(Dataset entries)
◇ ◇ ◇

-- ==== Sys2Proof/Machine/Scan.lean ====
section
/-! DEFINITION. The scan pass (05): supply watch, trims, list, the gap between passes, and the report that the trims are complete. -/

namespace Sys2Proof.Machine

/-- The pause after a pass (R81), in RUN the scan gap with which the pass began (R78); PARKED makes no passes. -/
def State.passGap (s : State) : Timer :=
  match s.sc.opState with
  | .loading | .waking => some (ms 10)
  | .run => some (ms s.su.scanGap)
  | .standby => some (sec 10)
  | .parked => none

/-- A pass ends (R81, R91): in LOADING and WAKING, with every bank IDLE, the SC is told and enters RUN; otherwise the next pass begins
at once where a state change asked for it, or after the gap. -/
def endPass (s : State) : State :=
  let next := s.su.passNext
  let s1 := s.setSu { s.su with pass := .none, passCut := false, passNext := false }
  if (s.sc.opState = .loading ∨ s.sc.opState = .waking) ∧ !s.trimUnderWay then enterRun s1
  else if next then beginPass s1
  else s1.setSu { s1.su with gapTimer := s.passGap }

/-- Go on with the entries left, or end the pass; a pass that PARKED cuts ends here (R81). -/
def listFrom (rest : List (Fin 24)) (s : State) : State :=
  if s.su.passCut ∨ rest = [] then endPass s else s.setSu { s.su with pass := .list rest }

/-- Step 3 of a pass (R81): in RUN and STANDBY alone, without the entries of the bank trimmed in this pass and of failed banks. -/
def beginList (trimmed : Option (Fin 3)) (list : List (Fin 24)) (s : State) : State :=
  if s.sc.opState = .run ∨ s.sc.opState = .standby then
    listFrom (list.filter fun t => !(trimmed == some (bankOfTap t)) && !(s.bank (bankOfTap t)).failed) s
  else endPass s

/-- The lowest-numbered bank with a trim queued (R81). -/
def State.queuedBank (s : State) : Option (Fin 3) :=
  (List.finRange 3).find? fun b => (s.bank b).trim == .fullQueued || (s.bank b).trim == .shortQueued

/-- Step 2 of a pass (R81, R86): the queued trim of the lowest-numbered bank begins, with its quiet. -/
def beginTrim (list : List (Fin 24)) (s : State) : State :=
  match s.queuedBank with
  | some b =>
    let full := (s.bank b).trim == .fullQueued
    let s1 := trimQuiet b (s.putBank b { s.bank b with trim := .running })
    s1.setSu { s1.su with pass := .trim b full list }
  | none => beginList none list s

/-- The supply watch (R83, R84): the code is written, and the state changes with its event at 1075 and at 1112;
the first pass after PARKED decides from the kept state too (log 41). -/
def supplyWatch (code : Nat) (s : State) : State :=
  let s1 := s.setSu { s.su with supplyCode := code }
  match s.su.supply with
  | .normal =>
    if code < 1075 then holdTapPoints (latch .supplyLow 0 code (s1.setSu { s1.su with supply := .low })) else s1
  | .low => if 1112 ≤ code then latch .supplyOk 0 code (s1.setSu { s1.su with supply := .normal }) else s1

/-! ### The commands -/

/-- SCAN_GAP_EXPIRY (R81): without a gap under way no pass begins. -/
def execScanGapExpiry (s : State) : Host.Outcome State Fault Refusal :=
  if s.su.gapTimer.isSome then .next (beginPass s) else .next s

/-- SUPPLY_CONVERSION (R83): the end of step 1; a LOW supply, or a cut, ends the pass. -/
def execSupplyConversion (code : Code) (s : State) : Host.Outcome State Fault Refusal :=
  match s.su.pass with
  | .supply list =>
    let s1 := supplyWatch code.toNat s
    .next (kick (if s1.su.supply = .low ∨ s1.su.passCut then endPass s1 else beginTrim list s1))
  | _ => .next s

/-- The mean of reference conversions, rounded to the nearest (R87, R89): `n` is their number. -/
def codeMean (codes : List Code) (n : Nat) : Nat := (sumCodes codes + n / 2) / n

/-- The list step after a trim of a bank. -/
def afterTrim (b : Fin 3) (list : List (Fin 24)) (s : State) : State :=
  if s.su.passCut then endPass s else beginList (some b) list s

/-- FULL_TRIM (R87): the end of step 2 of a pass that makes a full trim. -/
def execFullTrim (low high : Vector Code 32) (s : State) : Host.Outcome State Fault Refusal :=
  match s.su.pass with
  | .trim b true list =>
    .next (kick (afterTrim b list (endFullTrim b (codeMean low.toList 32) (codeMean high.toList 32) s)))
  | _ => .next s

/-- SHORT_TRIM (R89): the end of step 2 of a pass that makes a short trim. -/
def execShortTrim (low high : Vector Code 4) (s : State) : Host.Outcome State Fault Refusal :=
  match s.su.pass with
  | .trim b false list =>
    .next (kick (afterTrim b list (endShortTrim b (codeMean low.toList 4) (codeMean high.toList 4) s)))
  | _ => .next s

/-- TAP_READING (R82): the next entry of the list is converted, and every enabled point on its tap takes the reading. -/
def execTapReading (raw : Code) (s : State) : Host.Outcome State Fault Refusal :=
  match s.su.pass with
  | .list (t :: rest) => .next (kick (listFrom rest (forPoints (takeRaw t raw.toNat) s)))
  | _ => .next s

/-- TRIM_INTERVAL_EXPIRY (R89): a stopped timer cannot expire. -/
def execTrimIntervalExpiry (s : State) : Host.Outcome State Fault Refusal :=
  if s.su.trimTimer.isSome then
    .next (s.setSu { s.su with
      trimTimer := some (sec s.wm.trimInterval)
      banks := s.su.banks.map fun b => if b.trim = .idle ∧ !b.failed then { b with trim := .shortQueued } else b })
  else .next s

end Sys2Proof.Machine
end

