-- ==== Sys2Proof/Machine/Core.lean ====
section
/-! DEFINITION. The machine as the host runs it. -/

def Sys2Proof.core : Host.Core := { State := Sys2Proof.Machine.State, Fault := Sys2Proof.Machine.Fault, Refusal := Sys2Proof.Machine.Refusal, step := Sys2Proof.Machine.step, reset := Sys2Proof.Machine.State.reset }
end

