/-! ### Reading records (R20, R41, R58, R77, R99, R114, R131, R165, R172) -/

/-- The reading requests answer the records as they stand, field by field with the lengths R172 gives and the codes R170 gives, and change
nothing; a run that does not exist is refused; GET_PARAM answers an assigned number's value, range, and whether it is structural and locked.
The model's choices here: logs 5, 15, 16, 17, 18, 43, 49, 58, 60, 62. -/
def Obligations.ReadRequestsAnswerTheirRecords : Prop :=
  ∀ s : State, s.Served →
    let run (first count : Byte) (n : Nat) := first.toNat < n ∧ 1 ≤ count.toNat ∧ first.toNat + count.toNat ≤ n
    let answers (c : Instr) (k : Byte) (p content : List Byte) := exec c s = .next { s with lu := s.lu.replied k p content }
    let seconds (t : Timer) : List Byte := match t with
      | some ticks => num16 ((ticks + 99999) / 100000)
      | none => [0xFF, 0xFF]
    let number {n : Nat} (x : Option (Fin n)) : List Byte := match x with
      | some i => num8 i
      | none => [0xFF]
    let head := num8 s.su.supply.code ++ num16 s.su.supplyCode
      ++ (List.finRange 3).flatMap (fun b => let x := s.bank b
          int8 x.offset ++ int8 x.gain ++ yesNo x.failed ++ num8 x.trim.code ++ num8 x.lastTrim.code ++ num8 x.lastOutcome.code
            ++ num16 x.mLo ++ num16 x.mHi)
      ++ num16 (match s.su.trimTimer with
        | some ticks => (ticks + 99999) / 100000
        | none => 0)
      ++ (List.finRange 4).flatMap fun d => let x := s.door d
          num8 (match x.state with
            | .closed => 0
            | .opened => 1) ++ num16 x.openSeconds ++ yesNo x.credited
    (∀ f c, ¬ run f c 12 → answers (.readZones f c) 0x12 [f, c] [7]) ∧
    (∀ f c, run f c 12 → ∃ zs : List (Fin 12), zs.length = c.toNat ∧ (∀ j z, zs[j]? = some z → z.val = f.toNat + j) ∧
      answers (.readZones f c) 0x12 [f, c] ([0] ++ wordBytes s.zr.cycleNo ++ yesNo s.zr.outstanding ++ yesNo s.zr.deferred
        ++ num8 (cadenceFactor s.sc.cadence) ++ zs.flatMap s.zoneBytes)) ∧
    (∀ z, (s.zoneBytes z).length = 24) ∧
    (∀ z, let x := s.zone z
      s.zoneBytes z = num8 z ++ yesNo x.enabled ++ num8 (s.wm.zoneHandler z) ++ num8 (s.wm.zoneWeight z) ++ int16 x.setpoint
        ++ number (s.wm.zonePoint z) ++ number (s.wm.zoneCo2Point z) ++ number (s.wm.zoneDoor z) ++ number (s.wm.zoneDamper z)
        ++ number (s.wm.zoneReheat z) ++ num8 (s.wm.zoneRating z / 100) ++ num8 x.state.code
        ++ (match x.substitute with
          | some source => num8 source.code
          | none => [0xFF])
        ++ (match x.tempUsed with
          | some v => int16 v
          | none => [0x80, 0])
        ++ int16 x.integral ++ int16 x.demand ++ num8 x.limited.code ++ [0] ++ num16 x.grantedReheat) ∧
    (∀ x : Byte, answers (.readHandlers x) 0x18 [x] (if 3 ≤ x.toNat then [7] else [0] ++ wordBytes s.hs.cycleNo
      ++ yesNo s.hs.outstanding ++ (if x = 1 then [] else s.handlerBytes 0) ++ (if x = 0 then [] else s.handlerBytes 1))) ∧
    (∀ h, (s.handlerBytes h).length = 33 + 3 * ((List.finRange 12).filter fun z => s.wm.zoneHandler z == h).length) ∧
    (∀ h, let x := s.handler h
      let zs := (List.finRange 12).filter fun z => s.wm.zoneHandler z == h
      s.handlerBytes h = num8 h ++ num8 x.mode.code ++ num8 x.lastMode.code ++ num16 ((x.dwell + 99999) / 100000)
        ++ num16 ((x.rest + 99999) / 100000) ++ num8 x.comp.code ++ num8 x.counted ++ int16 x.net ++ num16 x.qReq ++ yesNo x.candidate
        ++ num16 x.q ++ num16 (s.wm.compressorRating h)
        ++ (match x.driveSlot with
          | some i => num8 (i + 1)
          | none => [0xFF])
        ++ yesNo x.driveAvailable ++ num16 x.icing ++ yesNo x.defrostDue ++ num16 x.defrostTimer ++ num8 x.lastEnd.code
        ++ num16 x.baseBlower ++ num16 x.blower ++ num16 x.fresh ++ num8 zs.length
        ++ zs.flatMap fun (z : Fin 12) => num8 z ++ num16 s.hs.dampers[z]) ∧
    answers .readAllotment 0x21 [] ([0] ++ s.grantBytes ++ s.pa.record.bytes) ∧
    ([0] ++ s.grantBytes ++ s.pa.record.bytes).length = 126 ∧
    (s.grantBytes = num16 s.pa.liveGrant ++ num8 s.pa.lifetime ++ ([if s.pa.live then 0 else 1] : List Byte)
      ++ (match s.pa.timer with
        | some ticks => num8 ((ticks + 99999) / 100000)
        | none => num8 0)
      ++ num16 s.wm.fallbackGrant ++ num16 (if s.pa.live then s.pa.liveGrant else s.wm.fallbackGrant)) ∧
    (let r := s.pa.record
     r.bytes = yesNo r.made ++ wordBytes r.cycleNo ++ num16 r.grant ++ ([if r.live then 0 else 1] : List Byte) ++ num16 r.scale ++ num16 r.scale2
        ++ num16 r.fixedPower ++ num16 r.total ++ num16 r.unallotted
        ++ (List.finRange 2).flatMap (fun h => let x := r.handlers[h]
            num8 x.mode.code ++ num16 x.qReq ++ num8 x.outcome.code ++ num16 x.command ++ num16 x.power)
        ++ (List.finRange 12).flatMap fun z => let x := r.zones[z]
            num16 x.request ++ num16 x.duty ++ num16 x.power ++ num8 x.limited.code) ∧
    (∀ h, let x := s.renewal h
      s.renewalBytes h = int8 x.balance ++ num16 ((x.interval + 99999) / 100000)
        ++ [if s.sc.opState ≠ .run ∨ (s.handler h).mode = .idle then 1 else 0] ++ num8 x.state.code
        ++ (match x.kind with
          | some k => num8 k.code
          | none => [0xFF])
        ++ num16 ((x.timer + 99999) / 100000) ++ num8 x.lastEnd.code) ∧
    answers .readRenewals 0x2A [] ([0] ++ num8 s.rs.airHold.code ++ s.renewalBytes 0 ++ s.renewalBytes 1
      ++ num16 s.wm.renewalInterval ++ num16 s.wm.renewalDuration) ∧
    (∀ f c, ¬ run f c 32 → answers (.readPoints f c) 0x32 [f, c] [7]) ∧
    (∀ f c, run f c 32 → ∃ ps : List (Fin 32), ps.length = c.toNat ∧ (∀ j p, ps[j]? = some p → p.val = f.toNat + j) ∧
      answers (.readPoints f c) 0x32 [f, c] ([0] ++ head ++ ps.flatMap s.pointEntry)) ∧
    head.length = 51 ∧
    (∀ p, (s.pointEntry p).length = 12) ∧
    (∀ p, let x := s.point p
      s.pointEntry p = num8 p ++ ((List.range 5).flatMap fun f => num8 (s.wm.nat (200 + 5 * p.val + f))) ++ int16 x.value
        ++ num8 x.state.code ++ num16 x.age ++ num8 x.run) ∧
    (∀ num : Word16, let n := num.toNat
      ((n ≤ 31 ∨ (40 ≤ n ∧ n ≤ 78) ∨ (80 ≤ n ∧ n ≤ 497)) → answers (.getParam num) 0x50 (wordBytes num)
        ([0] ++ wordBytes num ++ wordBytes (s.wm.word n) ++ int16 (paramRange n).1 ++ int16 (paramRange n).2
          ++ [if structural n then 1 else 0] ++ [if n ∈ s.wm.locks then 1 else 0])) ∧
      (¬ (n ≤ 31 ∨ (40 ≤ n ∧ n ≤ 78) ∨ (80 ≤ n ∧ n ≤ 497)) → answers (.getParam num) 0x50 (wordBytes num) [7])) ∧
    (∀ f c, ¬ run f c 16 → answers (.readOutputs f c) 0x39 [f, c] [7]) ∧
    (∀ f c, run f c 16 → ∃ cs : List (Fin 16), cs.length = c.toNat ∧ (∀ j x, cs[j]? = some x → x.val = f.toNat + j) ∧
      answers (.readOutputs f c) 0x39 [f, c] ([0, c] ++ cs.flatMap fun x => (s.channel x).bytes)) ∧
    (∀ c, let x := s.channel c
      x.bytes = num8 x.role.code ++ num16 x.modulus ++ num8 x.step.code ++ num8 x.polarity.code ++ yesNo x.bound ++ num16 x.received
        ++ (match x.override with
          | some v => num16 v
          | none => [0x80, 0])
        ++ num16 x.effective ++ num16 x.pendingCompare ++ num16 x.compare
        ++ (match x.newModulus with
          | some v => num16 v
          | none => [0x80, 0])
        ++ (match x.newStep with
          | some v => num8 v.code
          | none => [0xFF])
        ++ (match x.newPolarity with
          | some v => num8 v.code
          | none => [0xFF])
        ++ num16 (1000 * x.compare / x.modulus)) ∧
    (∀ i, let x := s.slot i
      s.slotBytes i = num8 (s.wm.slotKind i).code ++ num8 x.state.code ++ num8 x.failed ++ num8 x.lastProbe.code
        ++ (match x.moduleType with
          | some y => num8 y.code
          | none => [0xFF])
        ++ (match x.drive with
          | some d => num8 d.state.code ++ [d.fault] ++ wordBytes d.speed ++ wordBytes d.temperature
          | none => [0xFF, 0xFF, 0x80, 0, 0x80, 0])
        ++ (match x.monitor with
          | some v => v.toList.flatMap wordBytes
          | none => [0x80, 0, 0x80, 0, 0x80, 0, 0x80, 0])
        ++ seconds x.probeTimer ++ yesNo x.probeDue ++ seconds x.readTimer ++ yesNo x.readDue) ∧
    (let x := s.ml.pass
     x.bytes = num8 x.state.code
        ++ (match x.slot with
          | some i => num8 (i + 1)
          | none => [0xFF])
        ++ (match x.op with
          | some op => num8 op.code
          | none => [0xFF])
        ++ [x.item.getD 0xFF] ++ wordBytes (x.value.getD 0x8000)
        ++ (match x.outcome with
          | some o => num8 o.code
          | none => [0xFF])
        ++ (match x.status with
          | some st => num8 st.code
          | none => [0xFF])
        ++ wordBytes (x.returned.getD 0x8000)) ∧
    ([ZoneState.off, .active, .held, .substitute].map (·.code) = List.range 4 ∧
      [SubstSource.zoneMean, .returnAir, .noSource].map (·.code) = List.range 3 ∧
      [Limited.none, .heating, .cooling].map (·.code) = List.range 3 ∧
      [Mode.idle, .vent, .heat, .cool, .defrost].map (·.code) = List.range 5 ∧
      [CompMode.none, .heat, .cool].map (·.code) = List.range 3 ∧ [CompState.stopped, .running].map (·.code) = List.range 2 ∧
      [DefrostEnd.none, .temperature, .time, .aborted, .drive].map (·.code) = List.range 5 ∧
      [FixedOutcome.none, .kept, .aborted, .admitted, .refused].map (·.code) = List.range 5 ∧
      [RenewalState.idle, .renewing, .forced].map (·.code) = List.range 3 ∧
      [RenewalKind.due, .economy, .airQuality, .host, .forced].map (·.code) = List.range 5 ∧
      [RenewalEnd.none, .completed, .hold, .leftRun, .handlerIdle].map (·.code) = List.range 5 ∧
      [AirHold.none, .soft, .hard].map (·.code) = List.range 3 ∧ [SupplyState.normal, .low].map (·.code) = List.range 2 ∧
      [TrimState.idle, .fullQueued, .shortQueued, .running].map (·.code) = List.range 4 ∧
      [LastTrim.none, .full, .short].map (·.code) = List.range 3 ∧
      [TrimOutcome.none, .installed, .limit, .stepped].map (·.code) = List.range 4 ∧
      [PointState.absent, .pending, .valid, .held, .failed].map (·.code) = List.range 5) ∧
    ((∀ z, (Role.zoneDamper z).code = 16 + z.val ∧ (Role.zoneReheat z).code = 32 + z.val) ∧
      (∀ h, (Role.blower h).code = 48 + h.val ∧ (Role.freshDamper h).code = 50 + h.val ∧ (SlotKind.compressorDrive h).code = 1 + h.val) ∧
      [Role.none, .spare].map (·.code) = [0, 1] ∧ [SlotKind.none, .airMonitor, .generic].map (·.code) = [0, 3, 4] ∧
      [ChannelStep.us10, .us100, .ms1, .ms10].map (·.code) = List.range 4 ∧ [Polarity.normal, .inverted].map (·.code) = List.range 2 ∧
      [SlotState.absent, .present, .lost].map (·.code) = List.range 3 ∧
      [LastProbe.none, .found, .wrongType, .noAnswer].map (·.code) = List.range 4 ∧
      [ModuleType.drive, .monitor, .other].map (·.code) = List.range 3 ∧
      [DriveState.ready, .running, .fault].map (·.code) = List.range 3 ∧ [LineState.on, .closing, .off].map (·.code) = List.range 3 ∧
      [HostEnable.on, .off].map (·.code) = List.range 2 ∧ [PassState.empty, .queued, .inFlight, .done].map (·.code) = List.range 4 ∧
      [PassOp.read, .write].map (·.code) = List.range 2 ∧ [PassOutcome.answered, .noAnswer, .flushed].map (·.code) = List.range 3 ∧
      [ModuleStatus.accepted, .refused].map (·.code) = List.range 2) ∧
    ∃ busy : List Byte, answers .readModules 0x43 [] (([0] : List Byte) ++ num8 s.ml.hostEnable.code ++ num8 s.ml.line.code ++ busy
      ++ yesNo s.ml.drivePending[0] ++ yesNo s.ml.drivePending[1] ++ s.ml.pass.bytes ++ (List.finRange 8).flatMap s.slotBytes) ∧
      busy.length = 2 ∧ (s.ml.exchange = none → busy = [0xFF, 0xFF]) ∧
      (∀ x, s.ml.exchange = some x → busy[1]? = some (BitVec.ofNat 8 (x.slot.val + 1)))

◇ ◇ ◇

- [AIM OF THE EXERCISE] How many of the lines above include the word "stopped"? Only the number should be given.

- [COMPLETED TASK] 2